CMG Landscape Architecture continues to advance Climate Positive Design in its projects including the development of the Vision Plan for Alameda Point DePave Park. / image: CMG Landscape Architecture
Existing conditions at Alameda Point. / image: CMG Landscape Architecture

Design in Action: Alameda DePave Park

CMG Landscape Architecture continues to advance Climate Positive Design in its projects including the development of the Vision Plan for Alameda Point DePave Park. The design team utilized the Pathfinder app to improve the project’s carbon impact. The existing site will take 331 years to offset its carbon footprint.

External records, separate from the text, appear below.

/-- R185, R342, R329, R112, R199. -/
def Obligations.IndexedCopies : Prop :=
  ∀ (s u : State) (t : Strand) (f : Slot), Issues s t f → pendingVecMem s s.cur t = false →
    ∀ (e count b : Nat) (r : RankEntry), e = 2 ^ immField f 28 2 → count = field (xOf t f.c) 0 32 → b = s.cur.bench →
    r = (s.launch t.launch).rank (field (xOf t f.c) 32 12) →
    ∀ (tsp lsp : LockSpace), (tsp = .bench ∧ immField f 30 2 = 1 ∨ tsp = .spad r.seat ∧ immField f 30 2 = 2) →
    (lsp = .bench ∧ immField f 26 2 = 1 ∨ lsp = .spad s.cur.seat ∧ immField f 26 2 = 2) →
    ∀ p ∈ ([(.getx, false), (.placex, true)] : List ((Slot → Instr) × Bool)),
      (count ≤ 65536 → field (xOf t f.c) 44 20 = 0 →
        (r.st ≠ rankTransit → rankChecks t (field (xOf t f.c) 32 12) true s = .ok () s →
          engineBounds lsp (xOf t f.a).toNat (count * e) s = .ok () s → (xOf t f.b).toNat + 4 * count ≤ Config.spadBytes →
          (xOf t f.a).toNat % e = 0 → (xPair t f.c).toNat % e = 0 → (xOf t f.b).toNat % 4 = 0 →
          ((s.bench b).copies.length < 32 →
            ∀ near far, near = spanOf lsp (xOf t f.a).toNat (count * e) (!p.2) ++ spanOf (.spad s.cur.seat) (xOf t f.b).toNat (4 * count) false →
            far = (if count = 0 then [] else spanOf tsp (xPair t f.c).toNat (targetEnd tsp - (xPair t f.c).toNat) p.2) →
            register t ((near.map fun q => (b, q)) ++ far.map fun q => (r.bench, q)) (.command s.ticket) s.nextTicket = .ok () u →
            ∀ c, c = { copyBase t (if p.2 then .placex else .getx) f s with
                  src := if p.2 then lsp else tsp, dst := if p.2 then tsp else lsp
                  srcBase := if p.2 then xOf t f.a else xPair t f.c, dstBase := if p.2 then xPair t f.c else xOf t f.a, x6 := false
                  targetBench := r.bench, indexBase := (xOf t f.b).toNat, elemBytes := e, elements := count
                  issued := (u.bench b).clocks, merge := some s.ticket } →
            exec (p.1 f) s = .next (retire (u.setBench b { u.bench b with copies := (u.bench b).copies ++ [c] }) .seq))
          ∧ (32 ≤ (s.bench b).copies.length → exec (p.1 f) s = .next (beginWait s .engineFull (some f))))
        ∧ (r.st = rankTransit → exec (p.1 f) s = .next (beginWait s .release (some f)))
        ∧ (r.st = rankInvalid → endWaits s t = false → exec (p.1 f) s =
            .next ((takeTrap s s.cur { cause := .rankInvalid }).setIssue (.trapped { cause := .rankInvalid }))))
      ∧ ((65536 < count ∨ field (xOf t f.c) 44 20 ≠ 0) → endWaits s t = false → exec (p.1 f) s =
          .next ((takeTrap s s.cur { cause := .illegalOperand }).setIssue (.trapped { cause := .illegalOperand })))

The new design will take four years to offset its carbon emission and will remediate the previous land use in 23 years.

Climate Positive Design Takes a Team

The Climate Positive Design team continues to educate designers, municipalities and the everyday gardener about the carbon impacts of the landscape through lectures, webinars, and conferences globally.

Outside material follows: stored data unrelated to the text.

@[simp] theorem State.setLink_agenda (k : Nat) (l : TrobinLink) : (s.setLink k l).agenda = s.agenda := rfl
@[simp] theorem State.setLink_cur (k : Nat) (l : TrobinLink) : (s.setLink k l).cur = s.cur := rfl
@[simp] theorem State.setLink_issue (k : Nat) (l : TrobinLink) : (s.setLink k l).issue = s.issue := rfl
@[simp] theorem State.setLink_fresh (k : Nat) (l : TrobinLink) : (s.setLink k l).fresh = s.fresh := rfl
@[simp] theorem State.setLink_ticket (k : Nat) (l : TrobinLink) : (s.setLink k l).ticket = s.ticket := rfl
@[simp] theorem State.setLink_mgc (k : Nat) (l : TrobinLink) : (s.setLink k l).mgc = s.mgc := rfl
@[simp] theorem State.setLink_pkg (k : Nat) (l : TrobinLink) : (s.setLink k l).pkg = s.pkg := rfl
@[simp] theorem State.setLink_fns (k : Nat) (l : TrobinLink) : (s.setLink k l).fns = s.fns := rfl
@[simp] theorem State.setLink_hostMem (k : Nat) (l : TrobinLink) : (s.setLink k l).hostMem = s.hostMem := rfl
@[simp] theorem State.setLink_msix (k : Nat) (l : TrobinLink) : (s.setLink k l).msix = s.msix := rfl
@[simp] theorem State.setLink_ctl (k : Nat) (l : TrobinLink) : (s.setLink k l).ctl = s.ctl := rfl
@[simp] theorem State.setLink_mem (k : Nat) (l : TrobinLink) : (s.setLink k l).mem = s.mem := rfl
@[simp] theorem State.setLink_launches (k : Nat) (l : TrobinLink) : (s.setLink k l).launches = s.launches := rfl
@[simp] theorem State.setLink_flights (k : Nat) (l : TrobinLink) : (s.setLink k l).flights = s.flights := rfl
@[simp] theorem State.setLink_benches (k : Nat) (l : TrobinLink) : (s.setLink k l).benches = s.benches := rfl
@[simp] theorem State.setLink_cores (k : Nat) (l : TrobinLink) : (s.setLink k l).cores = s.cores := rfl
@[simp] theorem State.setLink_hcs (k : Nat) (l : TrobinLink) : (s.setLink k l).hcs = s.hcs := rfl
@[simp] theorem State.setLink_links (k : Nat) (l : TrobinLink) : (s.setLink k l).links = s.links.put k l := rfl

@[simp] theorem State.setIssue_agenda (r : IssueResult) : (s.setIssue r).agenda = s.agenda := rfl
@[simp] theorem State.setIssue_cur (r : IssueResult) : (s.setIssue r).cur = s.cur := rfl
@[simp] theorem State.setIssue_issue (r : IssueResult) : (s.setIssue r).issue = r := rfl
@[simp] theorem State.setIssue_fresh (r : IssueResult) : (s.setIssue r).fresh = s.fresh := rfl
@[simp] theorem State.setIssue_ticket (r : IssueResult) : (s.setIssue r).ticket = s.ticket := rfl
@[simp] theorem State.setIssue_mgc (r : IssueResult) : (s.setIssue r).mgc = s.mgc := rfl
@[simp] theorem State.setIssue_pkg (r : IssueResult) : (s.setIssue r).pkg = s.pkg := rfl
@[simp] theorem State.setIssue_fns (r : IssueResult) : (s.setIssue r).fns = s.fns := rfl
@[simp] theorem State.setIssue_hostMem (r : IssueResult) : (s.setIssue r).hostMem = s.hostMem := rfl
@[simp] theorem State.setIssue_msix (r : IssueResult) : (s.setIssue r).msix = s.msix := rfl
@[simp] theorem State.setIssue_ctl (r : IssueResult) : (s.setIssue r).ctl = s.ctl := rfl
@[simp] theorem State.setIssue_mem (r : IssueResult) : (s.setIssue r).mem = s.mem := rfl
@[simp] theorem State.setIssue_launches (r : IssueResult) : (s.setIssue r).launches = s.launches := rfl
@[simp] theorem State.setIssue_flights (r : IssueResult) : (s.setIssue r).flights = s.flights := rfl
@[simp] theorem State.setIssue_benches (r : IssueResult) : (s.setIssue r).benches = s.benches := rfl
@[simp] theorem State.setIssue_cores (r : IssueResult) : (s.setIssue r).cores = s.cores := rfl
@[simp] theorem State.setIssue_hcs (r : IssueResult) : (s.setIssue r).hcs = s.hcs := rfl
@[simp] theorem State.setIssue_links (r : IssueResult) : (s.setIssue r).links = s.links := rfl

@[simp] theorem State.setMem_agenda (m : Memory) : (s.setMem m).agenda = s.agenda := rfl
@[simp] theorem State.setMem_cur (m : Memory) : (s.setMem m).cur = s.cur := rfl
@[simp] theorem State.setMem_issue (m : Memory) : (s.setMem m).issue = s.issue := rfl
@[simp] theorem State.setMem_fresh (m : Memory) : (s.setMem m).fresh = s.fresh := rfl
@[simp] theorem State.setMem_ticket (m : Memory) : (s.setMem m).ticket = s.ticket := rfl
@[simp] theorem State.setMem_mgc (m : Memory) : (s.setMem m).mgc = s.mgc := rfl
@[simp] theorem State.setMem_pkg (m : Memory) : (s.setMem m).pkg = s.pkg := rfl
@[simp] theorem State.setMem_fns (m : Memory) : (s.setMem m).fns = s.fns := rfl
@[simp] theorem State.setMem_hostMem (m : Memory) : (s.setMem m).hostMem = s.hostMem := rfl
@[simp] theorem State.setMem_msix (m : Memory) : (s.setMem m).msix = s.msix := rfl
@[simp] theorem State.setMem_ctl (m : Memory) : (s.setMem m).ctl = s.ctl := rfl
@[simp] theorem State.setMem_mem (m : Memory) : (s.setMem m).mem = m := rfl
@[simp] theorem State.setMem_launches (m : Memory) : (s.setMem m).launches = s.launches := rfl
@[simp] theorem State.setMem_flights (m : Memory) : (s.setMem m).flights = s.flights := rfl
@[simp] theorem State.setMem_benches (m : Memory) : (s.setMem m).benches = s.benches := rfl
@[simp] theorem State.setMem_cores (m : Memory) : (s.setMem m).cores = s.cores := rfl
@[simp] theorem State.setMem_hcs (m : Memory) : (s.setMem m).hcs = s.hcs := rfl
@[simp] theorem State.setMem_links (m : Memory) : (s.setMem m).links = s.links := rfl

@[simp] theorem State.setCtl_agenda (c : Controller) : (s.setCtl c).agenda = s.agenda := rfl
@[simp] theorem State.setCtl_cur (c : Controller) : (s.setCtl c).cur = s.cur := rfl
@[simp] theorem State.setCtl_issue (c : Controller) : (s.setCtl c).issue = s.issue := rfl
@[simp] theorem State.setCtl_fresh (c : Controller) : (s.setCtl c).fresh = s.fresh := rfl
@[simp] theorem State.setCtl_ticket (c : Controller) : (s.setCtl c).ticket = s.ticket := rfl
@[simp] theorem State.setCtl_mgc (c : Controller) : (s.setCtl c).mgc = s.mgc := rfl
@[simp] theorem State.setCtl_pkg (c : Controller) : (s.setCtl c).pkg = s.pkg := rfl
@[simp] theorem State.setCtl_fns (c : Controller) : (s.setCtl c).fns = s.fns := rfl
@[simp] theorem State.setCtl_hostMem (c : Controller) : (s.setCtl c).hostMem = s.hostMem := rfl
@[simp] theorem State.setCtl_msix (c : Controller) : (s.setCtl c).msix = s.msix := rfl
@[simp] theorem State.setCtl_ctl (c : Controller) : (s.setCtl c).ctl = c := rfl
@[simp] theorem State.setCtl_mem (c : Controller) : (s.setCtl c).mem = s.mem := rfl
@[simp] theorem State.setCtl_launches (c : Controller) : (s.setCtl c).launches = s.launches := rfl
@[simp] theorem State.setCtl_flights (c : Controller) : (s.setCtl c).flights = s.flights := rfl
@[simp] theorem State.setCtl_benches (c : Controller) : (s.setCtl c).benches = s.benches := rfl
@[simp] theorem State.setCtl_cores (c : Controller) : (s.setCtl c).cores = s.cores := rfl
@[simp] theorem State.setCtl_hcs (c : Controller) : (s.setCtl c).hcs = s.hcs := rfl
@[simp] theorem State.setCtl_links (c : Controller) : (s.setCtl c).links = s.links := rfl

Pamela will be speaking at reVISION ASLA 2020, ASLA San Diego, Greenbuild, and Temple University. Eustacia Brossart, Associate at CMG Landscape Architecture, is bringing Climate Positive Design to Greenbuild 2020 with her session “The Missing Pieces: The Next Frontier of Zero Carbon.” Kate Lenahan, Designer at CMG Landscape Architecture, recently spoke at East Bay Municipal Utility District and Santa Clara Valley Water District’s Landscape Summit. Watch Kate’s presentation on Climate Positive Design here. Climate Positive Design Research Assistant Deanna Lynn, Student ASLA’s MLA research project from the University of Oregon applies recent science in soil carbon sequestration to landscape architecture through a lens of complex adaptive systems. Read her full thesis here.

For a full list of designers, advisors, and collaborators, visit climatepositivedesign.com.

image: CMG Landscape Architecture

Recent Awards and Accomplishments

In recent months, Climate Positive Design and Pathfinder have been recognized for their contribution to the landscape profession and the profession’s impact on the climate.

The Pathfinder was honored with R+D Award by Architect Magazine. According to one R+D Award juror, “This feels like a tool that gets designers engaged with material choices and material impacts very early in the design process.”

Climate Positive Design was also awarded a 2020 Professional Honor Award in Research by the American Society of Landscape Architects. According to the ASLA Professional Awards jury: “The benefits of landscape architecture to air quality have long been touted, but ways of quantifying how a design can be carbon-positive have eluded the profession. Through analysis of 20 case studies, a team of landscape architects has developed a design toolkit illustrating more than 80 carbon positive landscape intervention strategies. A companion application allows instant calculation of carbon impact based on quantity and variety of plants input in users’ designs, to enable better understanding of efforts toward reducing emissions and increasing sequestration across a project. These kinds of real-time feedback will be crucial for the profession, and for the world, to avoid the irreversible climate damage we will encounter without meaningful reductions in emissions.”

What’s Next

Climate Positive Design is collaborating with the USGBC to develop pilot credits for LEED and SITES to recognize projects that are incorporating site carbon reductions and increasing carbon sequestration.

Pathfinder is also expanding its product library and incorporating manufactured products. Vestre is the first product sponsor to join, and all are welcome to contribute.

A huge thank you to our supporters—CMG Landscape Architecture, ACLA, and Atelier Ten—whose generous donations supported the advancement of Pathfinder and continuation of empowerment and education of designers to take climate action. Donations greatly expand the reach of the initiative and are much appreciated.

image: CMG Landscape Architecture

All are encouraged to be part of the solution—join Climate Positive Design by taking action through your work.

Pamela Conrad, ASLA, PLA, LEED AP, is a Principal and Paulina Tran, Affiliate ASLA, is Communications Manager at CMG Landscape Architecture.